• While troubleshooting a poor performing query this morning I came across something which surprised me - actually, two things:

    1) one of the tables being queried defined no primary key or clustered index

    2) the optimiser chose an index seek over an index scan for the query

    For argument's sake, let's put aside the first shocking point for now. In fact, look past all the poor design decisions. It's the optimiser's behaviour in the given scenario which interests me.

    The heap being queried comprises ~9.5M records in a single partition occupying ~36GB of space or ~5M pages (it's a wide denormalised table). A non-clustered index exists on a char(1) column called 'TransType' with density of 0.25:

    RANGE_HI_KEY EQ_ROWS

    9,581,682

    A 264

    H 263

    X 98

    It also defines 4 INCLUDED fields: PolNo, PolSeq, PolYear, PolMonth and occupies 3 levels over 41,482 pages.

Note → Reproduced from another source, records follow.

-- ==== Sys2Proof/Machine/Verbs.lean ====
section
/-! DEFINITION. The verbs that assert tasks, SCHED and CANCEL: what the steward and the fast path do alike (spec/03 R70 to
R76; spec/04 R110 to R112; spec/08 R219 to R224; spec/07 R193, R204 to R208). -/
namespace Sys2Proof.Machine

/-! ### Verbs that assert tasks (R70, R71) -/

/-- The object of an argument; a name that names none gets ER 201 (R69). -/
def theObj (o : ObjArg) : Except (Nat × String) Obj :=
  match o with
  | .ok x => .ok x
  | .bad n => .error (201, n)

/-- R70: a verb written with an object that its form does not name. -/
def notApplicable {α : Type} (o : Obj) : Except (Nat × String) α := .error (207, objName o)

/-- R71: a verb asserts a task in the present fabric cycle. -/
def assertKind (k : TaskKind) (s : State) : State := assertTask k.task none Flags.none s

/-- R394: a port's task may be asserted. (DEDUCED, notes/assumptions/65.md) -/
def State.workTest (s : State) (p : Fin 64) (o : Obj) : Except (Nat × String) Unit := s.clusterTest .work (clusterOf p) o

/-- FIRE port, FIRE task. -/
def fireVerb (o : ObjArg) (s : State) : Exec := do
  match ← theObj o with
  | .port p => s.workTest p (.port p); done ("FIRE " ++ o.name) (assertKind (.fire p) s)
  | .tk t =>
    match taskPort t with
    | some p => s.workTest p (.tk t)
    | none => pure ()
    done ("FIRE " ++ o.name) (assertTask t none Flags.none s)
  | x => notApplicable x

def armVerb (o : ObjArg) (s : State) : Exec := do
  match ← theObj o with
  | .port p => s.workTest p (.port p); done ("ARM " ++ o.name) (assertKind (.arm p) s)
  | x => notApplicable x

def disarmVerb (o : ObjArg) (s : State) : Exec := do
  match ← theObj o with
  | .port p => s.workTest p (.port p); done ("DISARM " ++ o.name) (assertKind (.disarm p) s)
  | x => notApplicable x

/-- HALT group, HALT ALL: all eight in one fabric cycle. -/
def haltVerb (o : Option ObjArg) (s : State) : Exec :=
  match o with
  | none => done "HALT ALL" (eachFin 8 (fun g s => assertKind (.gStop g) s) s)
  | some a => do
    match ← theObj a with
    | .grp g => done ("HALT " ++ a.name) (assertKind (.gStop g) s)
    | x => notApplicable x

def stepVerb (o : ObjArg) (s : State) : Exec := do
  match ← theObj o with
  | .grp g => done ("STEP " ++ o.name) (assertKind (.gStep g) s)
  | x => notApplicable x

def markVerb (o : ObjArg) (s : State) : Exec := do
  match ← theObj o with
  | .ax a => done ("MARK " ++ o.name) (assertKind (.mark a) s)
  | x => notApplicable x

/-- START group, START frame. -/
def startVerb (o : ObjArg) (s : State) : Exec := do
  match ← theObj o with
  | .grp g => done ("START " ++ o.name) (assertKind (.gStart g) s)
  | .mf m => done ("START " ++ o.name) (assertKind (.mfStart m) s)
  | x => notApplicable x

def abortVerb (o : ObjArg) (s : State) : Exec := do
  match ← theObj o with
  | .mf m => done ("ABORT " ++ o.name) (assertKind (.mfAbort m) s)
  | x => notApplicable x

/-! ### Targets (R17, R31 to R36, R73) -/

/-- The field of a target: AT an absolute time word or a position, IN an interval (R73). -/
def atField : FieldTy := .time false 1 0 (2 ^ 64 - 1) [] true
def inField : FieldTy := .time true 1 intervalMin intervalMax [] false

def isIncrement (s : State) (a : Option (Fin 4)) : Option Bool := a.map (fun a => decide (s.axes[a].cfg.mode = .increment))

/-- R33: the syntax code of the offset of a position on an axis; on no axis, that which both kinds of axis give.
(DEDUCED, notes/assumptions/75.md) -/
def offsetErr (incr : Option Bool) (off : Text) : Option Nat :=
  let err (r : Except Nat Int) : Option Nat := match r with | .error c => some c | .ok _ => none
  match incr with
  | some b => err (readOffset b off)
  | none => if (err (readOffset true off)).isSome then err (readOffset false off) else none

/-- R33, R552: the first syntax code of a target. -/
def targetSyn (s : State) (axis : Option (Fin 4)) (ty : FieldTy) (v : RawVal) : Option SynErr :=
  match readField ty v.text.toList with
  | .error e => if e.code < 200 then some ⟨e.code, v.col + e.off⟩ else none
  | .ok (.pos p) => (offsetErr (isIncrement s axis) p.off).map (fun c => ⟨c, v.col⟩)
  | .ok (.val _) => none

/-- A resolved target. -/
inductive Target
  | word (w : TimeWord)
  | pos (a : Fin 4) (frame : Frame) (off : Nat)
  deriving DecidableEq, Repr

/-- R36: the report form of a position. -/
def posText (s : State) (a : Fin 4) (frame : Frame) (off : Nat) : String :=
  fmtAtom s.tb.timeFmt (.pos frame.toNat off (decide (s.axes[a].cfg.mode = .increment)))

def Target.text (s : State) : Target → String
  | .word w => fmtTime s.tb.timeFmt w.toNat
  | .pos a n o => posText s a n o

/-- R31, R32, R34, R188: a position is resolved on an axis. (DEDUCED, notes/assumptions/65.md) -/
def resolvePos (s : State) (rc : Recv) (a : Fin 4) (p : PosText) : Except (Nat × String) (Frame × Nat) :=
  let x := s.axes[a]
  let incr := decide (x.cfg.mode = .increment)
  let frame : Except (Nat × String) Frame :=
    if p.rel then
      if 65535 < p.count then .error (301, "")
      else match rc.frames.getD a.val none with
        | some c => .ok (c + BitVec.ofNat 48 p.count)
        | none => .error (403, objName (.ax a))
    else if 2 ^ 48 ≤ p.count then .error (301, "") else .ok (BitVec.ofNat 48 p.count)
  if !x.numbered then .error (403, objName (.ax a))
  else do
    let n ← frame
    match readOffset incr p.off with
    | .error c => .error (c, "")
    | .ok o =>
      if inRange 0 ((if incr then x.cfg.counts else x.cfg.period) - 1 : Int) o then return (n, o.toNat)
      else .error (301, "")

/-- R73, R213: the target of a line on a port. (DEDUCED, notes/assumptions/65.md) -/
def resolveTarget (s : State) (rc : Recv) (axis : Option (Fin 4)) (obj : String) (isIn : Bool) (v : RawVal) :
    Except (Nat × String) Target :=
  match readField (if isIn then inField else atField) v.text.toList with
  | .error e => .error (e.code, "")
  | .ok (.pos p) =>
    match axis with
    | none => .error (304, obj)
    | some a => do let (n, o) ← resolvePos s rc a p; return .pos a n o
  | .ok (.val (.one (.time t))) => .ok (.word (if isIn then tadd rc.time t else BitVec.ofInt 64 t))
  | .ok (.val _) => .error (103, "")

/-- R17: 2^62 tu. -/
def horizonTu : Int := 2 ^ 62

/-- R17, R35: the lead and the horizon of an instant. -/
def leadTest (lead : Int) (ref w : TimeWord) : Except (Nat × String) Unit :=
  let d := tdiff w ref
  if d < lead then .error (305, "") else if horizonTu < d then .error (301, "") else .ok ()

/-- R206: a position of an INCREMENT axis is too soon if its count edge has arrived or is the next. -/
def countTest (x : Axis) (n : Frame) (k : Nat) : Except (Nat × String) Unit :=
  match x.anchor with
  | none => .ok ()
  | some an =>
    let d := fdiff n an.n
    if d < 0 || (d = 0 && decide (k ≤ x.count + 1)) then .error (305, "") else .ok ()

/-- The instant of a target, where it has one: for a position, the predicted one (R35). -/
def Target.instant (s : State) : Target → Option TimeWord
  | .word w => some w
  | .pos a n o => (s.axes[a].frameStart n).map (fun t => tadd t o)

/-! ### SCHED (R73, R219 to R224, R227) -/

/-- The leads of R112 and R221. -/
def urgentLead : Int := 20000000
def portLead : Int := 2500000

/-- The pulse of a SCHED at a target. -/
def schedPulse (s : State) (width : Nat) (t : Target) : Pulse :=
  let lead : Option TimeWord := match t with
    | .word w => some w
    | .pos a n o =>
      let x := s.axes[a]
      if x.bindsNow n then (x.frameStart n).map (fun f => tadd f o) else none
  { origin := match t with | .word w => .schedTime w | .pos a n o => .schedAxis a n o
    lead := lead, width := width, trail := match lead with | some l => tadd l width | none => 0, committed := false,
    high := false, moved := false, late := none, flags := Flags.none, dtc := none, dtcTrail := none }

/-- R227: a new pulse against an entry of the queue: by time word where both have one, by offset in the same frame.
(DEDUCED, notes/assumptions/76.md) -/
def schedConflict (s : State) (gap width : Nat) (t : Target) (y : Pulse) : Bool :=
  let byTime : Bool := match t.instant s with
    | some l => y.conflicts gap l (tadd l width)
    | none => false
  match y.lead, t, y.axisFrame with
  | none, .pos a n o, some (b, m, p) =>
    decide (a = b ∧ n = m) &&
      (if s.axes[a].cfg.mode = .increment then decide (o = p) else decide (o < p + y.width + gap ∧ p < o + width + gap))
  | none, _, _ => false
  | some _, _, _ => byTime

/-- The k-th target of a REPEAT line (R222). -/
def Target.plus (t : Target) (d : Nat) : Target :=
  match t with
  | .word w => .word (tadd w d)
  | .pos a n o => .pos a n (o + d)

/-- REPEAT and EVERY as a line gives them: their values (R73). -/
structure Rep where
  n : Nat
  every : Nat
  given : Bool
  deriving DecidableEq, Repr

def repeatField : FieldTy := .int false 1 64 []
def everyField : FieldTy := .time false 1 4000 100000000000000 [] false

def keyField (k : KeyVal) : FieldTy := if k.key == "REPEAT" then repeatField else everyField

def readRep (kv : List KeyVal) : Except (Nat × String) Rep :=
  let one (k : KeyVal) (r : Rep) : Except (Nat × String) Rep :=
    match readField (keyField k) k.value.text.toList with
    | .ok (.val (.one (.int n))) => .ok { r with n := n.toNat, given := true }
    | .ok (.val (.one (.time v))) => .ok { r with every := v.toNat, given := true }
    | .ok _ => .error (103, "")
    | .error e => .error (e.code, "")
  kv.foldlM (fun r k => one k r) ⟨1, 0, false⟩

def repText (f : TimeFmt) (r : Rep) (kv : List KeyVal) : String :=
  String.join (kv.map (fun k => if k.key == "REPEAT" then " REPEAT=" ++ dec r.n else " EVERY=" ++ fmtTime f r.every))

/-- The port of a SCHED or CANCEL. -/
def thePort (o : ObjArg) : Except (Nat × String) (Fin 64) := do
  match ← theObj o with
  | .port p => return p
  | x => notApplicable x

/-- The axis of the port that an argument names. -/
def axisOf (s : State) (o : ObjArg) : Option (Fin 4) :=
  match o with
  | .ok (.port p) => s.ports[p].cfg.axis
  | _ => none

/-- R205: a position on an axis with RUNAHEAD=OFF leaves room for the triggered path. -/
def axisInsertion (s : State) (a : Fin 4) (o : Nat) : Except (Nat × String) Unit :=
  let x := s.axes[a]
  if !x.cfg.runAhead && decide (x.cfg.mode ≠ .increment) && decide (o < insertionTu) then .error (302, objName (.ax a))
  else .ok ()

/-- R205, R224: the delay that the triggered path takes. -/
def insertionTest (s : State) (p : Fin 64) (t : Target) : Except (Nat × String) Unit :=
  match t with
  | .word _ => .ok ()
  | .pos a _ o =>
    let x := s.axes[a]
    if x.cfg.mode = .increment && decide (s.ports[p].cfg.delay < insertionTu) then
      .error (302, objName (.port p) ++ ".DELAY")
    else axisInsertion s a o

/-- R17, R35, R112, R206, R221: a target is far enough ahead and near enough. -/
def timeTest (s : State) (rc : Recv) (urgent : Bool) (t : Target) : Except (Nat × String) Unit :=
  match t, t.instant s with
  | .pos a n k, none => countTest s.axes[a] n k
  | _, some w => leadTest (if urgent then urgentLead else portLead) (if urgent then rc.time else s.tb.now) w
  | .word w, none => leadTest portLead s.tb.now w

/-- SCHED (R73, R219 to R224, R227, R348). (DEDUCED, notes/assumptions/64.md, 65.md) -/
def schedVerb (urgent : Bool) (rc : Recv) (o : ObjArg) (cl : Clause) (kv : List KeyVal) (s : State) : Exec := do
  let p ← thePort o
  let name := objName (.port p)
  s.workTest p (.port p)
  if s.ring then reject 402 "" else
  let q := s.ports[p]
  if !isPulseMode q.cfg.mode then reject 406 name else
  let t ← resolveTarget s rc q.cfg.axis name cl.isIn cl.value
  let r ← readRep kv
  insertionTest s p t
  let last := t.plus ((r.n - 1) * r.every)
  match last with
  | .pos a _ off =>
    let x := s.axes[a]
    if decide ((if x.cfg.mode = .increment then x.cfg.counts else x.cfg.period) ≤ off) then reject 301 "" else pure ()
  | .word _ => pure ()
  timeTest s rc urgent t
  timeTest s rc urgent last
  let gap := gapOf q.cfg.mode
  if r.given && decide (r.every < q.cfg.width + gap) then reject 304 name else
  if 64 < q.queue.length + r.n then reject 501 name else
  let ts := (List.range r.n).map (fun k => t.plus (k * r.every))
  if ts.any (fun t => q.queue.any (schedConflict s gap q.cfg.width t)) then reject 304 name else
  done ("SCHED " ++ name ++ " AT " ++ t.text s ++ repText s.tb.timeFmt r kv)
    (foldS ts (fun t u => settlePulse p (schedPulse s q.cfg.width t) u) s)
where
  reject {α : Type} (c : Nat) (d : String) : Except (Nat × String) α := .error (c, d)

/-- The syntax codes of the values of a SCHED line, from left to right. -/
def schedSyn (s : State) (o : ObjArg) (cl : Clause) (kv : List KeyVal) : Option SynErr :=
  firstOf (targetSyn s (axisOf s o) (if cl.isIn then inField else atField) cl.value ::
    kv.map (fun k => fieldSyn (keyField k) k.value))

/-! ### CANCEL (R74, R219, R223) -/

/-- R223: a scheduled pulse can still be removed. -/
def Pulse.cancellable (s : State) (x : Pulse) : Bool := x.isScheduled && !x.high && !x.isCommitted s.cycle

/-- R74: the target that a scheduled pulse was given. -/
def Pulse.target (x : Pulse) : Option Target :=
  match x.origin with
  | .schedTime w => some (.word w)
  | .schedAxis a n o => some (.pos a n o)
  | _ => none

/-- Removes the scheduled pulses that a test picks, and counts them. (DEDUCED, notes/assumptions/76.md) -/
def cancelPulses (p : Fin 64) (pick : Pulse → Bool) (s : State) : State × Nat :=
  let goes (x : Pulse) : Bool := x.cancellable s && pick x
  let q := s.ports[p].queue
  if !isPulseMode s.ports[p].cfg.mode then (s, 0)
  else (s.modPort p (fun y => { y with queue := q.filter (fun x => !goes x) }), (q.filter goes).length)

/-- CANCEL port AT target, CANCEL port ALL. -/
def cancelVerb (rc : Recv) (o : ObjArg) (v : Option RawVal) (s : State) : Exec := do
  let p ← thePort o
  let name := objName (.port p)
  s.clusterTest .cancel (clusterOf p) (.port p)
  match v with
  | none =>
    let r := cancelPulses p (fun _ => true) s
    done ("CANCEL " ++ name ++ " ALL N=" ++ dec r.2) r.1
  | some v =>
    if s.ring then reject 402 "" else
    let t ← resolveTarget s rc s.ports[p].cfg.axis name false v
    insertionTest s p t
    let r := cancelPulses p (fun x => decide (x.target = some t)) s
    done ("CANCEL " ++ name ++ " AT " ++ t.text s ++ " N=" ++ dec r.2) r.1

def cancelSyn (s : State) (o : ObjArg) (v : Option RawVal) : Option SynErr :=
  match v with
  | none => none
  | some v => targetSyn s (axisOf s o) atField v

/-! ### The fast path (R75, R110) -/

/-- The syntax codes of the values of an admitted `!` line. -/
def urgentSyn (c : Cmd) (s : State) : Option SynErr :=
  match c with
  | .sched o cl kv => schedSyn s o cl kv
  | .cancel o v => cancelSyn s o v
  | _ => none

/-- R110: the fast path executes an admitted `!` line. -/
def urgentRun (c : Cmd) (s : State) : Exec :=
  match c with
  | .fire o => fireVerb o s
  | .arm o => armVerb o s
  | .disarm o => disarmVerb o s
  | .halt o => haltVerb o s
  | .step o => stepVerb o s
  | .mark o => markVerb o s
  | .sched o cl kv => schedVerb true s.recvNow o cl kv s
  | .cancel o v => cancelVerb s.recvNow o v s
  | _ => reject 511 ""

end Sys2Proof.Machine
end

    Finally, here's the portion of the query which surprised me:

    SELECT

    PolNo,

    PolSeq,

    PolYear,

    PolMonth

    FROM

    dbo.PolHistory

    WHERE

    TransType = ' '; --41,575 logical reads

    The resulting plan consists of a single Index Seek operator. The index stats utilised a FULLSCAN and are up-to-date.

    Sure, the index is covering, but given the value being seeked has such poor selectivity, why isn't a scan of the leaf nodes chosen over 9.5M traversals the index structure?